Problem details — Starting at the line that contains "(s.port p) := by" and ending at the line that contains "as it was. -/", the lines below are to be given again exactly, with nothing added.

Information shown —
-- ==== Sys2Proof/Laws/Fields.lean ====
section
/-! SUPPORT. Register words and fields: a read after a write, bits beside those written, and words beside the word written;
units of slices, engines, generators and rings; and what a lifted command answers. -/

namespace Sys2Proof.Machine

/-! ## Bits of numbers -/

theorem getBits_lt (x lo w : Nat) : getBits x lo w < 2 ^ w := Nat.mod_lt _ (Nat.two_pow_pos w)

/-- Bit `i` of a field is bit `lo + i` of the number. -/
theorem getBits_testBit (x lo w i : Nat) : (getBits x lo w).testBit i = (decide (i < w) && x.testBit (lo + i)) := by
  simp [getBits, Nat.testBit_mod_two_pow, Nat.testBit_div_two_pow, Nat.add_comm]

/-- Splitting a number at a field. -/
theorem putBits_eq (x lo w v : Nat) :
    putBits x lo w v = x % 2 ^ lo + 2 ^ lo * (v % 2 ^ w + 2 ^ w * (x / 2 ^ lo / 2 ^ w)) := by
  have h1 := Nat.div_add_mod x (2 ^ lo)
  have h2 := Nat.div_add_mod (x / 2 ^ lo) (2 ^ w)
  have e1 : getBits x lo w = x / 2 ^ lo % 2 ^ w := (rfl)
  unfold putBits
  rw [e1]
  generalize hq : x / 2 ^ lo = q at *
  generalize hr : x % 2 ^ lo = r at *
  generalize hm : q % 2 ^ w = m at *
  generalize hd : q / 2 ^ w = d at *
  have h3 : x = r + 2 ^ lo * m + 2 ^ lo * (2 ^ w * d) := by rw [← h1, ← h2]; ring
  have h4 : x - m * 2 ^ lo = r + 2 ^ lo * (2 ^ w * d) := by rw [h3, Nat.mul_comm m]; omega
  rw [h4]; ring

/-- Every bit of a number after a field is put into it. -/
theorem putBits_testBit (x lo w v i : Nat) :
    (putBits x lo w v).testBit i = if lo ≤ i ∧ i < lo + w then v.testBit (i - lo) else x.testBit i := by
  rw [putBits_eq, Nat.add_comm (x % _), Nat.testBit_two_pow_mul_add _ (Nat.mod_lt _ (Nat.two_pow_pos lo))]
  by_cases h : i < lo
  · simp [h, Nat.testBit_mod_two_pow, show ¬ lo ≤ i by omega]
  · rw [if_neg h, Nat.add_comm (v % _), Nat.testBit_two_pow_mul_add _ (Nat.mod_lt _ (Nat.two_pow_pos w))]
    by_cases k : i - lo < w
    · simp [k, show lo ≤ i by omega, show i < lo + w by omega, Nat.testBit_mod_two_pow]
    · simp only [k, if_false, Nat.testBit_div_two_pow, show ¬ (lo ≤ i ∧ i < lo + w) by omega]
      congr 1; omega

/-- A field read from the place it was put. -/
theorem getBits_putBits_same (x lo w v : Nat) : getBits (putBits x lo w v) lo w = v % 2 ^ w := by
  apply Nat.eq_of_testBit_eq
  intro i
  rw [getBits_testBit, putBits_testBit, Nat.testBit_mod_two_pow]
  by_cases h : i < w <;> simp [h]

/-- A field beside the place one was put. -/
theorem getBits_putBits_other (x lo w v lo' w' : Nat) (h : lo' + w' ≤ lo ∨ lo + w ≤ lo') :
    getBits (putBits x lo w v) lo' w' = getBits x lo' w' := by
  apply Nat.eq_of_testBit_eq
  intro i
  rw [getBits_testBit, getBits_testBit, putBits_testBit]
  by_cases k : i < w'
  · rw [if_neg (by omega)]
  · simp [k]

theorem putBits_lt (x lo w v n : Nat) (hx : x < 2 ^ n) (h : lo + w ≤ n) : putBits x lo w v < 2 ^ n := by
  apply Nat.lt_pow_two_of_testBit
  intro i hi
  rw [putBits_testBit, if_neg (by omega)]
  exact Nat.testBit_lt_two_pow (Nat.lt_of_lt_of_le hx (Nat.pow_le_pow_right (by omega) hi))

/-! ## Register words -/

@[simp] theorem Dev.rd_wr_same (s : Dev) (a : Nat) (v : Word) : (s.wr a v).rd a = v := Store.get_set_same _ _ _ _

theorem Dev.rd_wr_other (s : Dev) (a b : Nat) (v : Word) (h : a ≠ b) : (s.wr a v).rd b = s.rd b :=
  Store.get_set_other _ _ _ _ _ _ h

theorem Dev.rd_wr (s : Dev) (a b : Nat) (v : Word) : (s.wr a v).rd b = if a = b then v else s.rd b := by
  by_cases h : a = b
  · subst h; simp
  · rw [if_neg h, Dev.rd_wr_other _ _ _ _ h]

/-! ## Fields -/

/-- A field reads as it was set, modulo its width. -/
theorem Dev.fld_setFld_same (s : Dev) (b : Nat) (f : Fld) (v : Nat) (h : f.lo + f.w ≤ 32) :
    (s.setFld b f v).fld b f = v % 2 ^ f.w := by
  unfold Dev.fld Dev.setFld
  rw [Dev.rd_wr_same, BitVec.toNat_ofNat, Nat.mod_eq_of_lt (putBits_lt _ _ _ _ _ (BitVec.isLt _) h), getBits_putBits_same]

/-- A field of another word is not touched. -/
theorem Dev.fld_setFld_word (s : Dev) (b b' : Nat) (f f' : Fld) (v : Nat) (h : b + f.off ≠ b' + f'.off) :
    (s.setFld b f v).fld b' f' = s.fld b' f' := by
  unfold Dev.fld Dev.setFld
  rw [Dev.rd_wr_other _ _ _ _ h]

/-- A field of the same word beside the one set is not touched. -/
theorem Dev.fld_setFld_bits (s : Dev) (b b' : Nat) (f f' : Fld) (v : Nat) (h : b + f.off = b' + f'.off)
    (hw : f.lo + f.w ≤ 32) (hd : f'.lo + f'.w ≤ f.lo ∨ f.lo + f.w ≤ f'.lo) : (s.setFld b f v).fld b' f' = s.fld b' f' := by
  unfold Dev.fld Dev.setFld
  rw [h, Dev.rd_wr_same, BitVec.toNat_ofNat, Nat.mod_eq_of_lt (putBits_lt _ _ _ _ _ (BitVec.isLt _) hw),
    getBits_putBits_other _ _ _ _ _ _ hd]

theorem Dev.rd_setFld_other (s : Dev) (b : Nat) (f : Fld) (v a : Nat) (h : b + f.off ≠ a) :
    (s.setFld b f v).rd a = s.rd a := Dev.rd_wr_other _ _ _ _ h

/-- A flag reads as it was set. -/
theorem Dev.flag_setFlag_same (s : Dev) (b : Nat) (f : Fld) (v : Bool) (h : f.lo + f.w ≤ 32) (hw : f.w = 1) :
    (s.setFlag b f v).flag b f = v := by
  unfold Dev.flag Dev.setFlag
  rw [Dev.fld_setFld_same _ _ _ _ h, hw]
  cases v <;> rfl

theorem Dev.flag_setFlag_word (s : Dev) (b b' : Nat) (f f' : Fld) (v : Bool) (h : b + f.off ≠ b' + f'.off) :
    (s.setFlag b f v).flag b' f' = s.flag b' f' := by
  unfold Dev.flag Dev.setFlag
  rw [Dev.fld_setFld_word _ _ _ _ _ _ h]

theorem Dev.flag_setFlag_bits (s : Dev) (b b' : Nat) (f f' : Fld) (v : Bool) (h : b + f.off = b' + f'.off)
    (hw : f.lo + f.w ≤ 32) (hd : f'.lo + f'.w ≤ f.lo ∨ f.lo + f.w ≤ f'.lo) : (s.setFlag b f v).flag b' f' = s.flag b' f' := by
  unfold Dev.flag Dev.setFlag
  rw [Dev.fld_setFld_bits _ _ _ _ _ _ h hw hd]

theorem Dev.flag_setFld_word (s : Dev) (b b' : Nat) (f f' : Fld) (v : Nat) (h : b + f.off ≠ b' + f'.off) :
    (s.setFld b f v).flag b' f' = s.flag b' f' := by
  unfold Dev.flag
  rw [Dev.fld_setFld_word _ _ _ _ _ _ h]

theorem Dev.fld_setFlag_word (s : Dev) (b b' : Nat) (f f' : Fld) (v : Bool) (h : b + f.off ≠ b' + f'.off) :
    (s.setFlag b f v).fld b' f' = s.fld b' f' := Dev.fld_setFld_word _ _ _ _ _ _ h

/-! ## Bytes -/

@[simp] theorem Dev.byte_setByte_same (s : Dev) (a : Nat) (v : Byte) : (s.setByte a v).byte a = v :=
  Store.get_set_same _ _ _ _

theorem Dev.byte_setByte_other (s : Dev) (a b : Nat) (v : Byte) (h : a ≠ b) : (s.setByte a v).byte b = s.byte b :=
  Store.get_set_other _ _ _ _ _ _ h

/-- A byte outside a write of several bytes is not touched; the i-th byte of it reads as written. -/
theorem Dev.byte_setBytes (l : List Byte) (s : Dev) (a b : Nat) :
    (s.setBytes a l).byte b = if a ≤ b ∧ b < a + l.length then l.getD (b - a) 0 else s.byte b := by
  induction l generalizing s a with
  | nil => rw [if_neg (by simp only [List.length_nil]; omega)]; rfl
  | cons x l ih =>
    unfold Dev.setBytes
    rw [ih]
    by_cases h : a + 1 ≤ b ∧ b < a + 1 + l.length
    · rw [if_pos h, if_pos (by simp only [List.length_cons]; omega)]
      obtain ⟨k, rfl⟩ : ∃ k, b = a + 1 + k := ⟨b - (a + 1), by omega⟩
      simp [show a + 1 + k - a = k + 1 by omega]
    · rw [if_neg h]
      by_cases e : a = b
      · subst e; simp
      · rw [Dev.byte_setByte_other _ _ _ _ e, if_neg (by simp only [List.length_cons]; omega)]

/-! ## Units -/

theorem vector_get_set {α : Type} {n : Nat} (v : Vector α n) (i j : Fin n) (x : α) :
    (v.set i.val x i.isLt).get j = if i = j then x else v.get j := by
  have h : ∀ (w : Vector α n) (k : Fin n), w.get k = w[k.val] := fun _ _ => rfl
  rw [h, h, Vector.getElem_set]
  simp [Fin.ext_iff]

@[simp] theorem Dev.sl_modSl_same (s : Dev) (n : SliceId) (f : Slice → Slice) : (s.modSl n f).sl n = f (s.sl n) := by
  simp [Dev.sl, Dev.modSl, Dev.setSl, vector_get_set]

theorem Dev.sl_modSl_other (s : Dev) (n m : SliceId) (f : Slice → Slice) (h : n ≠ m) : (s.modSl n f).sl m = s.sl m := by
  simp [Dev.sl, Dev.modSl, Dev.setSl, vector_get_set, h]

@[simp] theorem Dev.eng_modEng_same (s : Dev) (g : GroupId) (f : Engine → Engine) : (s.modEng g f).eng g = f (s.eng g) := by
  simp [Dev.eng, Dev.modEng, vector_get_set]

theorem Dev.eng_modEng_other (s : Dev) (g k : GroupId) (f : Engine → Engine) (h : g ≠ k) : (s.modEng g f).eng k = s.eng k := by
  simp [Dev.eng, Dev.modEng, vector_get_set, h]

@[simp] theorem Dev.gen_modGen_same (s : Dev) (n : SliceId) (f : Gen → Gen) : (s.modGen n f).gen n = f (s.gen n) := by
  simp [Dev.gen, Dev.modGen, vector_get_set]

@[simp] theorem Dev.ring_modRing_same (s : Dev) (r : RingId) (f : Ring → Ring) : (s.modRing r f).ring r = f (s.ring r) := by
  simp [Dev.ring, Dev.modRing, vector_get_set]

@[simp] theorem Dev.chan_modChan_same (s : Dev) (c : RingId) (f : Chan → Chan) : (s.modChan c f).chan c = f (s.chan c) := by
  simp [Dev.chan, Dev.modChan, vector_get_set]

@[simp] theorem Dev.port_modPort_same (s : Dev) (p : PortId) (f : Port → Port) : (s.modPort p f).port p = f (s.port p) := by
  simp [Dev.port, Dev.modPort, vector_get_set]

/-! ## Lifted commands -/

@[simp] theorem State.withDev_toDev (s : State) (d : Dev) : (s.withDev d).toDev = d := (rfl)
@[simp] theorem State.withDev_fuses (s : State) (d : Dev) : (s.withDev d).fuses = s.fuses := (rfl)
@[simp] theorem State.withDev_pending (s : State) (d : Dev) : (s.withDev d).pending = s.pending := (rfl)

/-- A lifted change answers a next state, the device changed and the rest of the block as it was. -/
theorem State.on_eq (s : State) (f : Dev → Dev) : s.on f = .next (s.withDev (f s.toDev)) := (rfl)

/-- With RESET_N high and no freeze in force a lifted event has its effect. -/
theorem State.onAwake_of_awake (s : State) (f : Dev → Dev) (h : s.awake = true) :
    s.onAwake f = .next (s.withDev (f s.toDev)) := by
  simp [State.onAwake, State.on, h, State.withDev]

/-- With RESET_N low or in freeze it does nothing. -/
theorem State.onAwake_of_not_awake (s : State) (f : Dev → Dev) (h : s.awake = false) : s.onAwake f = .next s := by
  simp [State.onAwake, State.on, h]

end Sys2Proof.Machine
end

Solution —
@[simp] theorem Dev.port_modPort_same (s : Dev) (p : PortId) (f : Port → Port) : (s.modPort p f).port p = f (s.port p) := by
  simp [Dev.port, Dev.modPort, vector_get_set]

/-! ## Lifted commands -/

@[simp] theorem State.withDev_toDev (s : State) (d : Dev) : (s.withDev d).toDev = d := (rfl)
@[simp] theorem State.withDev_fuses (s : State) (d : Dev) : (s.withDev d).fuses = s.fuses := (rfl)
@[simp] theorem State.withDev_pending (s : State) (d : Dev) : (s.withDev d).pending = s.pending := (rfl)

/-- A lifted change answers a next state, the device changed and the rest of the block as it was. -/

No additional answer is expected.